# Mapmaking Discussion & Philosophy (WIP/Critique) > Pen and Paper / Traditional Methods >  A Christmas-themed battlemap: Krampus' Office

## Sturch

Hi guys, here's my newest map. It's for a Christmas D&D adventure I'm running. Apologies for the poor quality image. I had to get it scanned at a store and they scanned in in the worng file format so I had to use a free pdf converter which downgraded the file quality.  :Frown: 



It's done to a 1:15.24 scale. There are 4 fireplaces for evil minions to enter the study through and all the big wrinkly-looking tomato things at the back are sacks full or evil and harmful presents he plans on giving out unless the party can stop him.

Hope you guys like it!

Sturch

----------


## Mark Oliva

For anyone who lives in countries where _Krampus, Grampus_ etc.is unknown, he is a nasty type who goes along with the local version of Santa Claus and deals with the badly-behaved children.

----------


## Bogie

Sounds like a cool scenario!

----------


## Adfor

This is fun, love the ascetic.
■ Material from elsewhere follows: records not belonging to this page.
/-- Counters and debug: a wrap that calls a roll and one that does not, a sample, a roll call, a core stopped for the debugger, arming
with a live launch and without, banks in each stage of retention. -/
theorem witness_counters_and_debug :
    (∀ b : Bool,
      let s := at0 (fun c => { c with cn := { c.cn with wraps := 4, cnt := [(2, { cntOf c 2 with cfg := if b then 0x200 else 0 })] } });
      ((List.range 16).find? fun n => s.me.cn.wraps.getLsbD n) = some 2 ∧ (cntOf s.me 2).cfg.getLsbD 9 = b) ∧
    (sampleDue { State.reset with time := 1000 } = true) ∧
    (let r : RollCall := ⟨1, 5, 2, [0], [0]⟩;
      let s := { State.reset with time := 5, meas := { State.reset.meas with rc := some r } };
      s.meas.rc = some r ∧ r.t ≤ s.time) ∧
    (let s := debugged { Dbg.zero with daddr := 4 } (fun c => { c with dstop := true });
      selCore s 0 = some 0 ∧ (s.core 0).dstop = true ∧ (dbgOf s 0).daddr = 4 ∧ 4 % 4 = 0 ∧ 0x402 % 4 = 2 ∧ 8 * (0x402 / 4) + 8 ≤ 2 ^ 23 ∧
        4 / 4 < 64 ∧ 256 % 4 = 0 ∧ 64 ≤ 256 / 4) ∧
    (liveLaunch State.reset 0 (dbgOf State.reset 0).dlid = none) ∧
    (let s := debugged { Dbg.zero with dlid := 7, wstask := 3 } id;
      let s := { s with cores := [] };
      liveLaunch s 0 (dbgOf s 0).dlid = some 1 ∧ launchOf s 1 = some (launch1 .running 0) ∧ (∀ e ∈ s.cores, runsLaunch e.2 1 = false) ∧
      (∀ e ∈ s.sched.saved, e.2.task.launch ≠ 1) ∧ mapGet false (launch1 .running 0).done (dbgOf s 0).wstask.toNat = false) ∧
    (let s := { at0 (fun c => { c with sp := { c.sp with retreq := 2 } }) with cyc := 4096 };
      entryBank s s.me = some 1) ∧
    (let s := { at0 (fun c => { c with sp := { c.sp with banks := [(1, .entering 9), (2, .exiting 9)] } }) with cyc := 9 };
      enteredBank s s.me = some 1 ∧ exitedBank s s.me = some 2) ∧
    (let c := { Core.reset with sp := { Core.reset.sp with retreq := 2, banks := [(1, .retained)] } };
      (0#64).getLsbD 1 = false ∧ c.sp.retreq.getLsbD 1 = true ∧ mapGet (BankSt.active 0) c.sp.banks 1 = .retained) := by
  decide +kernel

/-- A machine whose crypto engine at `base` runs operation `code` on 40 bytes at the start of the SRAM, with key slot 5 and an output
to slot 6 or to SRAM. -/
def engine (base code : Nat) (slotOut : Bool) (keyInSlot : Bool) : State :=
  let dst : Word := if slotOut then 0x8000000000000006 else 0x10000100
  let key : Word := if keyInSlot then 0x8000000000000005 else 0x10000000
  { State.reset with thim := { State.reset.thim with
    slots := [(5, 9)]
    eng := [(base, BitVec.ofNat 64 code), (base + 0x08, 0x10000000), (base + 0x10, 40), (base + 0x18, key), (base + 0x20, 0x10000000),
      (base + 0x28, dst), (base + 0x30, 1)] } }

/-- Crypto engines: every operation with its output in a slot and in the SRAM, its message readable and its key there; the boot
counter, the measurement extend. Whether a signature verifies is a free value (log entry 5), so neither answer is shown here. -/
theorem witness_thimble_engines :
    ([(0x000, 1), (0x000, 2), (0x100, 1), (0x100, 2), (0x200, 1), (0x200, 2), (0x200, 3), (0x300, 1), (0x300, 2), (0x300, 3), (0x300, 4),
        (0x400, 1), (0x400, 2), (0x400, 3), (0x500, 1)].all fun x => [false, true].all fun b =>
      let s := engine x.1 x.2 b true;
      decide (engCode s x.1 = x.2) && decide ((engReg s (x.1 + 0x28)).getLsbD 63 = b) && decide ((engReg s (x.1 + 0x10)).toNat % 2 ^ 32 = 40) &&
        (b || decide (0x10000000 ≤ (engReg s (x.1 + 0x28)).toNat ∧ (engReg s (x.1 + 0x28)).toNat + 3292 ≤ 0x10100000))) = true ∧
    (let s := engine 0x100 1 true true;
      (thimRead s (engReg s 0x108).toNat 48).toOption = some 0 ∧ (engKey s (engReg s 0x118) 96).toOption = some 9 ∧
      (thimRead s (engReg s 0x120).toNat 96).toOption = some 0 ∧ (engSlot s (engReg s 0x118)).toOption = some 9) ∧
    (let s := engine 0x200 1 true false;
      (thimRead s (engReg s 0x208).toNat 40).toOption = some 0 ∧ (engKey s (engReg s 0x218) 4).toOption = some 0 ∧
      0 % 2 ^ 32 ≠ 0x02000000 ∧ (engKey s (engReg s 0x218) 48).toOption = some 0) ∧
    (let s := engine 0x300 4 true true;
      (engReg s 0x328).toNat / 256 % 2 = 0 ∧ (engReg s 0x328).toNat % 256 < 12) ∧
    (State.reset.thim.bootcnt < 32768 ∧
      (let s := { engine 0x200 3 true true with thim := { (engine 0x200 3 true true).thim with bootcnt := 32768 } };
        engCode s 0x200 = 3 ∧ 32768 ≤ s.thim.bootcnt)) ∧
    (State.reset.thim.udslock = false ∧ (engine 0x400 2 true true).thim.udslock = false) ∧
    (let s := { State.reset with thim := { State.reset.thim with drbgReq := 2 ^ 20, mext := 0x8000000000000010, mextsrc := 0x10000000 } };
      2 ^ 20 ≤ s.thim.drbgReq ∧ s.thim.mext.getLsbD 63 = true ∧ fieldOf s.thim.mext 0 32 = 16 ∧
      (mapGet 0 s.thim.ms 16).getLsbD 416 = false ∧ (thimRead s s.thim.mextsrc.toNat 48).toOption = some 0) ∧
    (let s := { State.reset with thim := { State.reset.thim with mext := 0x8000000000000006 } };
      s.thim.mext.getLsbD 63 = true ∧ 6 ≤ fieldOf s.thim.mext 0 32 ∧ fieldOf s.thim.mext 0 32 ≤ 15) := by
  decide +kernel

/-! Hypotheses of the statements about ports, the host, the services, migration and the platform. -/

/-- A machine whose port 2 is `p`, with stream 2051 of tenant 0 bound at it, in whose group 0 rank 1 is behind port 2. -/
def ported (p : Port) (authMs : Bool) : State :=
  let s := world id []
  { s with
    dev := { s.dev with mem := s.dev.mem ++ [(0x10000, 0x10), (0x10002, 2)] }
    thim := { s.thim with stage := 4, ms := if authMs then [(5, 0)] else [] }
    links := { s.links with
      ports := [(2, p)], streams := [(2051, ⟨0, 0, 0, 0, 0⟩)]
      groups := [(0, BitVec.ofNat 256 (1 + 0x10000 * 2 ^ 64 + 2 ^ 30 + 2 ^ 255))] } }

/-- Ports: each state and each event of it; a flit whose peer may name the rank and one whose peer may not. -/
theorem witness_port_events :
    (let s := ported { Port.zero with enabled := true } false;
      (portOf s 2).st = 0 ∧ (portOf s 2).enabled = true) ∧
    ([1, 2, 3, 4].all fun st => decide ((portOf (ported { Port.zero with st := st } false) 2).st = st)) = true ∧
    (fieldOf (0xFF#64) 0 8 = 255 ∧ fieldOf (0x0F#64) 0 8 % 16 = 15 ∧ fieldOf (0xF0#64) 0 8 / 16 = 15 ∧
      fieldOf (0x77#64) 0 8 % 16 ≠ 15 ∧ fieldOf (0x77#64) 0 8 / 16 ≠ 15) ∧
    (let s := ported { Port.zero with st := 3, wide := true } false;
      (portOf s 2).st = 3 ∧ (portOf s 2).wide = true ∧ thimOpen s = true ∧ 1024 * 2 + 3 = 2051 ∧
      s.links.streams.find? (fun e => decide (e.1 = 2051)) = some (2051, ⟨0, 0, 0, 0, 0⟩) ∧ (∀ e ∈ s.links.streams, e.1 ≠ 2052) ∧
      peerMay s 2 0 0 1 = true ∧ peerMay s 2 0 0 0 = false ∧ (groupEntry s 0).getLsbD 30 = true ∧ barOf s 0 4 = none ∧ s.links.bars = []) := by
  decide +kernel

/-- A machine whose VF 1 is `t`, with the services open, tenant 0's entry `e`. -/
def hosted (t : Tdi) (e : BitVec 512) : State :=
  let s := world id []
  { s with
    dev := { s.dev with tenant := [(0, e)] }
    thim := { s.thim with stage := 4 }
    links := { s.links with tdi := [(1, t)] } }

/-- Host: a BAR2 access that is open and one that is not, TDISP requests in each state, a stop of the function that is bound, a host
completion and its absence. -/
theorem witness_host_events :
    (let s := hosted ⟨2, 0x8000000000010000, 0, true, 0, 0⟩ 0;
      bar2Open s ⟨1, 0, 2, 0, 0, 0, true⟩ = true ∧ bar2Open s ⟨1, 0, 2, 0, 0, 0, false⟩ = false ∧
      ([false, true].all fun w => match hostRange s (fieldOf (tdiOf s 1).win 48 10) 0 (fieldOf (tdiOf s 1).win 0 48 + 0) w 2 with
        | .ok l => decide (l = [0x10000, 0x10001]) && decide l.Nodup && l.all fun a => !isHostFrame s a && !chanFailed s a &&
            decide (durableCtx s a = none) && !mapGet false s.dev.tagBad (a / 512) && !mapGet false s.dev.syn (a / 128)
        | .error _ => false) = true ∧
      (match hostRange s (fieldOf (tdiOf s 1).win 48 10) 0 (fieldOf (tdiOf s 1).win 0 48 + 0x10000) true 2 with
        | .ok _ => false
        | .error e => decide (e.1 = .owner)) = true) ∧
    (let s := hosted Tdi.zero 0;
      thimOpen s = true ∧ (tdiOf s 1).st = 0 ∧ (mapGet 0 s.dev.tenant 3).getLsbD 64 = false ∧ coresFree s 0xFF = true) ∧
    (let s := hosted ⟨1, 0, 0, false, 0, 0⟩ 0;
      thimOpen s = true ∧ (tdiOf s 1).st = 1) ∧
    (let s := hosted ⟨2, 0, 0, true, 0, 0⟩ (BitVec.ofNat 512 (2 ^ 64 + 2 ^ 65));
      thimOpen s = true ∧ (tdiOf s 1).st = 2 ∧ (mapGet 0 s.dev.tenant 0).getLsbD 64 = true ∧ fieldOf (mapGet 0 s.dev.tenant 0) 65 8 = 1 ∧
      genOf s 0 7 < 0xFFFF) ∧
    (let m := cmd1 2 (copyOf view2 (.cpin ⟨1, 0, 0, 0, 1, 0, 0⟩) 0 false) false;
      let s := world (hasCmd m Sem.zero) [];
      let s := { s with links := { s.links with hostReq := [(4, 0, .read 0 2 0 0 0x10000)] } };
      s.links.hostReq.find? (fun r => decide (r.1 = 4)) = some (4, 0, .read 0 2 0 0 0x10000) ∧ cmdOf s 0 2 0 = some m ∧
      hostLate s = some (4, 0, .read 0 2 0 0 0x10000)) := by decide +kernel

/-- A machine that serves tenant 0, bound with owner 0, whose context 1 is durable and whose frame 1 may be. -/
def serving (f : State → State) : State :=
  f { hosted ⟨2, 0, 0, true, 0, 0⟩ (BitVec.ofNat 512 (1 + 2 ^ 64 + 2 ^ 65)) with plat := { State.reset.plat with inv := 1 } }

/-- Services: a caller that may, and every request with what it needs; an illegal view; a frame that is not free. -/
theorem witness_services :
    (let s := serving id;
      MayServe s 0 0 0 ∧ MayServe s 0 0 2 ∧ MayServe s 1024 0 1 ∧ MayServe s 1024 0 2) ∧
    (let s := serving id;
      let fr : List (Nat × Nat) := [(0x20000, 0x40000)];
      fr.all (fun e => isFrame s e.1 && decide (potState (potOf s e.1) = 0)) = true ∧
      [((0 : Nat), (0 : Nat))].all (fun e => isFrame s e.1 && decide (potState (potOf s e.1) = 0)) = false ∧
      [((0x10000 : Nat), (0 : Nat))].all (fun e => ownedIn s 0 [1] e.1 && !(potOf s e.1).getLsbD 13) = true ∧
      s.links.tdi.any (fun e => e.2.ide && decide (e.2.tenant = 0)) = true ∧ (fr.map (·.1)).Nodup ∧
      (∀ e ∈ fr, isFrame s e.1 = true ∧ potState (potOf s e.1) = 0 ∧ e.2 % 65536 = 0) ∧
      (∀ e ∈ [((0x10000 : Nat), (0 : Nat))], ownedIn s 0 [1, 2, 5] e.1 = true) ∧ genOf s 0 3 < 0xFFFF) ∧
    (let s := serving fun s => { s with dev := { s.dev with asid := [(0, 1), (1, 0x801)] } };
      ownedIn s 0 [1] 0x10000 = true ∧ asidOk s 1 0 = true ∧ (asidOf s 1).getLsbD 11 = true ∧ (potOf s 0x10000).getLsbD 13 = false) ∧
    (let s := serving fun s => { s with dev := { s.dev with
        asid := [(0, 1), (1, 0x801)], pot := [(0, 0x400), (1, 0x2400)], dur := [(1, 0x10000)] } };
      ownedIn s 0 [1] 0x10000 = true ∧ asidOk s 1 0 = true ∧ durableCtx s 0x10000 = some 1) ∧
    (let s := serving fun s => { s with thim := { s.thim with ms := [] }, dev := { s.dev with gens := [(3, 0xFFFF)] } };
      0xFFFF ≤ genOf s 0 3 ∧ (mapGet 0 s.thim.ms 16).getLsbD 416 = false ∧ formEn s 0 = true ∧ (flendOf s 0).getLsbD 12 = false ∧
      (4096 : Nat) / 4096 % 2 = 1) ∧
    (let s := serving fun s => { s with sched := { s.sched with flend := [(0, 0x1000)] } };
      formEn s 0 = true ∧ (flendOf s 0).getLsbD 12 = true) ∧
    (let s := serving id;
      let e := mapGet 0 s.dev.tenant 0;
      e.getLsbD 64 = true ∧ e.getLsbD 74 = false ∧
      BitVec.ofNat 64 1 &&& ~~~ ((mapGet 0 s.dev.tenant 0).extractLsb' 0 64) = 0) := by
  refine ⟨⟨⟨rfl, ?_, ?_, ?_⟩, ⟨rfl, ?_, ?_, ?_⟩, ⟨rfl, ?_, ?_, ?_⟩, ⟨rfl, ?_, ?_, ?_⟩⟩, ?_, ?_, ?_, ?_, ?_, ?_⟩ <;> decide +kernel

/-- A context entry that may be written, durable or not; a view that may be minted and one that may not; a stream, a group and
its end. -/
theorem witness_context_mint_and_link :
    (∀ b : Bool,
      let s := serving id;
      let e : BitVec 256 := if b then BitVec.ofNat 256 (1 + 2 ^ 11 + 3 * 2 ^ 105) else 1;
      e.getLsbD 11 = b ∧ fieldOf e 12 4 = 0 ∧ fieldOf e 45 19 = 0 ∧ e.getLsbD 0 = true ∧ fieldOf e 1 10 = 0 ∧
      ((asidOf s 1).getLsbD 0 = true → fieldOf (asidOf s 1) 1 10 = 0) ∧ (ctxOf s 1).st = 0 ∧
      (b = true → 3 ≤ fieldOf e 105 23 ∧ fieldOf e 64 41 % 4096 = 0) ∧
      (∀ f ∈ framesIn (fieldOf e 128 41) (4224 * fieldOf e 169 23) ++ framesIn (fieldOf e 192 41) (32 * fieldOf e 233 23), f = 0) ∧
      (ownedIn s 0 [1] 0x10000 = true ∧ (potOf s 0x10000).getLsbD 13 = false)) ∧
    (let s := serving id;
      let x : BitVec 512 := BitVec.ofNat 512 (0x10000 + 32 * 2 ^ 48);
      (viewLegal x && asidOk s (hAsid x) 0 && decide (genOf s 0 (hFamily x) < 0xFFFF) && viewMay s 0 x) = false ∧
      hGen x = 0 ∧ fieldOf x 448 64 = 0) ∧
    (let s := serving id;
      let x : BitVec 512 := BitVec.ofNat 512 (0x10000 + 32 * 2 ^ 48 + 2 ^ 64 + 2 ^ 80 + 2 ^ 96 + 0x1F * 2 ^ 358);
      (viewLegal x && asidOk s (hAsid x) 0 && decide (genOf s 0 (hFamily x) < 0xFFFF) && viewMay s 0 x) = true ∧
      hGen x = 0 ∧ fieldOf x 448 64 = 0) ∧
    (let s := serving fun s => { s with links := { s.links with ports := [(2, { Port.zero with st := 3 })] } };
      (portOf s (2051 / 1024)).st = 3 ∧ s.links.streams = [] ∧ mapGet false s.links.shut 2051 = false) ∧
    (let x : BitVec 512 := BitVec.ofNat 512 (2 ^ 255 + 0x10000 * 2 ^ 64);
      let s := serving fun s => { s with dev := { s.dev with mem := s.dev.mem ++ [(0x10000, 1)] } };
      let s1 : State := { s with links := { s.links with groups := mapSet 0 s.links.groups 5 (x.extractLsb' 0 256) } };
      fieldOf (x.extractLsb' 0 256) 45 19 = 0 ∧ fieldOf (x.extractLsb' 0 256) 160 95 = 0 ∧ x.getLsbD 255 = true ∧
      (groupEntry s 5).getLsbD 255 = false ∧ grpTenant (x.extractLsb' 0 256) = 0 ∧ asidOk s (grpAsid (x.extractLsb' 0 256)) 0 = true ∧
      localRanks s1 5 = []) ∧
    (let s := serving fun s => { s with links := { s.links with streams := [(2051, ⟨0, 0, 0, 0, 0⟩)] } };
      s.links.streams.find? (fun e => decide (e.1 = 2051)) = some (2051, ⟨0, 0, 0, 0, 0⟩)) := by decide +kernel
Looks and sounds like a boss-like encounter, especially with the four fireplaces as a mechanic, very cool.

IR

----------


## Sturch

> This is fun, love the ascetic. Looks and sounds like a boss-like encounter, especially with the four fireplaces as a mechanic, very cool.
> 
> IR


Thank you! Just trying to find my style.  :Smile:  The fireplace idea came about because I have a good number enemies for the group to fight. I didn't want every round of combat to be a crazy number of turns long so I decided I'd find a way to drip-feed maybe 4 or 5 enemies at a time to the group!

----------


## Sturch

> Sounds like a cool scenario!


Thank you!

----------


## Sturch

> For anyone who lives in countries where _Krampus, Grampus_ etc.is unknown, he is a nasty type who goes along with the local version of Santa Claus and deals with the badly-behaved children.


Thanks for giving context. I should have probably done so!

----------